**Record excerpts**
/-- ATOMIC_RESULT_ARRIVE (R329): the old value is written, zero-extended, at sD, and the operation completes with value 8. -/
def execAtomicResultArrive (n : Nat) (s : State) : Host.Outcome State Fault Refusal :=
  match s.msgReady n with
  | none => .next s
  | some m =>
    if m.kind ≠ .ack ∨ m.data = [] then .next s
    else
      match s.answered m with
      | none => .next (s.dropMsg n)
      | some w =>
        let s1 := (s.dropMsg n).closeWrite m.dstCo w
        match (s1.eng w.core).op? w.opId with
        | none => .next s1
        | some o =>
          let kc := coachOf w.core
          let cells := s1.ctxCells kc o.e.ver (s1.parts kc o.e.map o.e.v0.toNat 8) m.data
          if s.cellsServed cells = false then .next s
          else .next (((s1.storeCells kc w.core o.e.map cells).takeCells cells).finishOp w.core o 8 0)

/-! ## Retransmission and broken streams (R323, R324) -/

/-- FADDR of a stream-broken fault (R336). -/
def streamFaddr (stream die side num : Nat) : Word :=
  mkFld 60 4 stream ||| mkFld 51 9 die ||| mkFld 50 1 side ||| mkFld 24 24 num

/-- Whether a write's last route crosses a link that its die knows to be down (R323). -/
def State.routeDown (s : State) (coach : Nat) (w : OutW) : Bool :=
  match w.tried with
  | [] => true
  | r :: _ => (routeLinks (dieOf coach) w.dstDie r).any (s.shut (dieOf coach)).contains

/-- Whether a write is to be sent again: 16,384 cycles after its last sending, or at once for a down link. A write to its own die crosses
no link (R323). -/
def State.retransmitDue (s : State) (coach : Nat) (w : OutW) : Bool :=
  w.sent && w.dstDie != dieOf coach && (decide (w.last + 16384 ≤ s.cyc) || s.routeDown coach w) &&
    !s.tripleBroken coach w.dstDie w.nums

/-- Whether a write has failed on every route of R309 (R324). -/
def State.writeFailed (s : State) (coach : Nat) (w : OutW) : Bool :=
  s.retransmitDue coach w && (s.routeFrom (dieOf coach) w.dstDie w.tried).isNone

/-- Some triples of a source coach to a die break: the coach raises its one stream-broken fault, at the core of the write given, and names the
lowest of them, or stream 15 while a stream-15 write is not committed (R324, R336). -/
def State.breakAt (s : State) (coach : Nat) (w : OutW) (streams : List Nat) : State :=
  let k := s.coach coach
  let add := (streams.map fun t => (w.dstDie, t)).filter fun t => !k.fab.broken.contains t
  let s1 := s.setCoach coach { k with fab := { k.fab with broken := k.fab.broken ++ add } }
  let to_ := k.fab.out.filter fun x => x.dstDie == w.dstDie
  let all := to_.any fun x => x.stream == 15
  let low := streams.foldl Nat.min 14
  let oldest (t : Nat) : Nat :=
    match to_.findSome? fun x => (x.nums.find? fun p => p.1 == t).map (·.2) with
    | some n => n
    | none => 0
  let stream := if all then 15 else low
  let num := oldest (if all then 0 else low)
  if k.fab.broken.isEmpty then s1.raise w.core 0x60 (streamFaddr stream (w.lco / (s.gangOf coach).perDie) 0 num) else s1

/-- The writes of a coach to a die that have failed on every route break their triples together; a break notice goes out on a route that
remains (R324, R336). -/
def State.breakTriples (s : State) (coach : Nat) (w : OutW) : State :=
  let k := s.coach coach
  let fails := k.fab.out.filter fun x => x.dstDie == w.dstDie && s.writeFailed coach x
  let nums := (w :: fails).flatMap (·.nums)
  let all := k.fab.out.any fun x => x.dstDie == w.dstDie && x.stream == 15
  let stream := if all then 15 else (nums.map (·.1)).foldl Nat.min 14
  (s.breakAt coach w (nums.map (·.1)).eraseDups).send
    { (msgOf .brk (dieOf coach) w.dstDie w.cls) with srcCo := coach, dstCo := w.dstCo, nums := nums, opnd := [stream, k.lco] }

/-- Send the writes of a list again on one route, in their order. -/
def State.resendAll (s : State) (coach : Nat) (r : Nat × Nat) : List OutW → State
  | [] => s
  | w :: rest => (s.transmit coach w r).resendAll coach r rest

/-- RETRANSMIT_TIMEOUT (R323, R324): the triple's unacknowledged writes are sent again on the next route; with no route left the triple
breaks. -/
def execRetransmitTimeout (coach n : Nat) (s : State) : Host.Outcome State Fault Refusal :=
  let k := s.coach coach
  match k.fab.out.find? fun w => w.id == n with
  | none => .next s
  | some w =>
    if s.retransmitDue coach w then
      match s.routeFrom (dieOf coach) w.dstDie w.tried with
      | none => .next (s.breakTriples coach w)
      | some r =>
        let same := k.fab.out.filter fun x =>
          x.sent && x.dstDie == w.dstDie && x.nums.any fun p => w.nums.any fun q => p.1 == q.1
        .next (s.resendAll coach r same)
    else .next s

---

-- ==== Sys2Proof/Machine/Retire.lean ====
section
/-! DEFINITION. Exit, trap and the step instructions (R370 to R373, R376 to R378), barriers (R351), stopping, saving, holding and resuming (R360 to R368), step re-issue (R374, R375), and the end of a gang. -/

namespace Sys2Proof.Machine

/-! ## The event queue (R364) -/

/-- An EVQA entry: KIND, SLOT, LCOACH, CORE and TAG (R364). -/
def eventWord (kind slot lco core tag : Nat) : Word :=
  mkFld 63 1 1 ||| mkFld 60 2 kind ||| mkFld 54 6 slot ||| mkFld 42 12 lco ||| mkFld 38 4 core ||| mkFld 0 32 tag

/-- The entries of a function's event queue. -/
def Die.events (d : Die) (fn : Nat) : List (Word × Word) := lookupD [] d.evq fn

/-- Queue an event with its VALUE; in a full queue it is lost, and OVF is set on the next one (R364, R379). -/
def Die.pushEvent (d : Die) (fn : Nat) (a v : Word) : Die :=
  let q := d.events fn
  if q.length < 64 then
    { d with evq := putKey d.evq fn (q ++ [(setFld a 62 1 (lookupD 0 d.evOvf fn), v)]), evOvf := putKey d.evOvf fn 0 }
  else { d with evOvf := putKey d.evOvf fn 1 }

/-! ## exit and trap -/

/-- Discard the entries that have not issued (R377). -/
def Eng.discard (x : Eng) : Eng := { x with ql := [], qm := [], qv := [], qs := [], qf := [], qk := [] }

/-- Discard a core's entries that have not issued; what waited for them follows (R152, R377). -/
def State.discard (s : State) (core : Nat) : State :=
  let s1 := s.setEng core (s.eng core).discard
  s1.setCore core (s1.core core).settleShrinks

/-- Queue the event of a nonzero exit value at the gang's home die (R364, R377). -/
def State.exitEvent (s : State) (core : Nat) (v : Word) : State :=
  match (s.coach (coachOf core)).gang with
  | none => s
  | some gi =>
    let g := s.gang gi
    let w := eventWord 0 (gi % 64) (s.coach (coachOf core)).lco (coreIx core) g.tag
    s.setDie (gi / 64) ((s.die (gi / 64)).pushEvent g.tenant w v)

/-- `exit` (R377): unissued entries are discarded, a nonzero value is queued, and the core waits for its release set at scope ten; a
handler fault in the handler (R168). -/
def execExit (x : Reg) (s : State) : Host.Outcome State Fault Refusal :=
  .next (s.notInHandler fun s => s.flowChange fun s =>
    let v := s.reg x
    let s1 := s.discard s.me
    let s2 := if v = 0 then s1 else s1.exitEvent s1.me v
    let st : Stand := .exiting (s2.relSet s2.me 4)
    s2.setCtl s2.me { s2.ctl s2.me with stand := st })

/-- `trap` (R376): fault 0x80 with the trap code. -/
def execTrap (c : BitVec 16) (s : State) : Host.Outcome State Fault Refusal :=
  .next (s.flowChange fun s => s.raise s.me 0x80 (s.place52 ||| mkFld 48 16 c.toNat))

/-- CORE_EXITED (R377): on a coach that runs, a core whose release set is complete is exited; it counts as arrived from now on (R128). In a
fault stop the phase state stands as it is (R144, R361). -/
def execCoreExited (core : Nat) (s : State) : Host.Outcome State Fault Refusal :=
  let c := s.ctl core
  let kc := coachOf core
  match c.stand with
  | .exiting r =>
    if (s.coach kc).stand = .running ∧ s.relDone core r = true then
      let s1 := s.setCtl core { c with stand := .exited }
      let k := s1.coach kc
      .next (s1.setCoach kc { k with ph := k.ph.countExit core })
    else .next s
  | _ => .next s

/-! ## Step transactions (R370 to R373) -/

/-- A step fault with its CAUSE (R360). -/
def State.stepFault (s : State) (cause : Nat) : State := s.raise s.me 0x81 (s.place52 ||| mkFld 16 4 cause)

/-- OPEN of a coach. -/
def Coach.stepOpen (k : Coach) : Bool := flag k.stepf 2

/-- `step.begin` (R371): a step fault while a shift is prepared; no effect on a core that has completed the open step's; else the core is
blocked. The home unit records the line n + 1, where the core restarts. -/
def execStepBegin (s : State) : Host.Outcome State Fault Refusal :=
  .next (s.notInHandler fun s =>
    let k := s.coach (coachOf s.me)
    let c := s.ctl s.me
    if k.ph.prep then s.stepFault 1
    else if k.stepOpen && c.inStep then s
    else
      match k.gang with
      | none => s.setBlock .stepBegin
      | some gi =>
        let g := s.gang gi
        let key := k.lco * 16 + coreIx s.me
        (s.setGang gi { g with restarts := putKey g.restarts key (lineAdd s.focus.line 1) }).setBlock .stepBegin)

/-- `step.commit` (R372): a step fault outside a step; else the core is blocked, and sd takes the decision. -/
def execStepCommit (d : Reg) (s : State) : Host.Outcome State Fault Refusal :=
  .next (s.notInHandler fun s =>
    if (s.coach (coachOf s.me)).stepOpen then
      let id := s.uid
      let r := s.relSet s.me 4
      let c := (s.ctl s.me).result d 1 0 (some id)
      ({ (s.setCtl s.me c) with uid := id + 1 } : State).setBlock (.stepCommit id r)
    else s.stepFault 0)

**Instructions for the task**
Copy exactly the stretch of data above from the line with "s.retransmitDue coach w &&" through the line with "coach r rest", and omit all other lines.

**Answer box**
  s.retransmitDue coach w && (s.routeFrom (dieOf coach) w.dstDie w.tried).isNone

/-- Some triples of a source coach to a die break: the coach raises its one stream-broken fault, at the core of the write given, and names the
lowest of them, or stream 15 while a stream-15 write is not committed (R324, R336). -/
def State.breakAt (s : State) (coach : Nat) (w : OutW) (streams : List Nat) : State :=
  let k := s.coach coach
  let add := (streams.map fun t => (w.dstDie, t)).filter fun t => !k.fab.broken.contains t
  let s1 := s.setCoach coach { k with fab := { k.fab with broken := k.fab.broken ++ add } }
  let to_ := k.fab.out.filter fun x => x.dstDie == w.dstDie
  let all := to_.any fun x => x.stream == 15
  let low := streams.foldl Nat.min 14
  let oldest (t : Nat) : Nat :=
    match to_.findSome? fun x => (x.nums.find? fun p => p.1 == t).map (·.2) with
    | some n => n
    | none => 0
  let stream := if all then 15 else low
  let num := oldest (if all then 0 else low)
  if k.fab.broken.isEmpty then s1.raise w.core 0x60 (streamFaddr stream (w.lco / (s.gangOf coach).perDie) 0 num) else s1

/-- The writes of a coach to a die that have failed on every route break their triples together; a break notice goes out on a route that
remains (R324, R336). -/
def State.breakTriples (s : State) (coach : Nat) (w : OutW) : State :=
  let k := s.coach coach
  let fails := k.fab.out.filter fun x => x.dstDie == w.dstDie && s.writeFailed coach x
  let nums := (w :: fails).flatMap (·.nums)
  let all := k.fab.out.any fun x => x.dstDie == w.dstDie && x.stream == 15
  let stream := if all then 15 else (nums.map (·.1)).foldl Nat.min 14
  (s.breakAt coach w (nums.map (·.1)).eraseDups).send
    { (msgOf .brk (dieOf coach) w.dstDie w.cls) with srcCo := coach, dstCo := w.dstCo, nums := nums, opnd := [stream, k.lco] }

/-- Send the writes of a list again on one route, in their order. -/
def State.resendAll (s : State) (coach : Nat) (r : Nat × Nat) : List OutW → State
  | [] => s
  | w :: rest => (s.transmit coach w r).resendAll coach r rest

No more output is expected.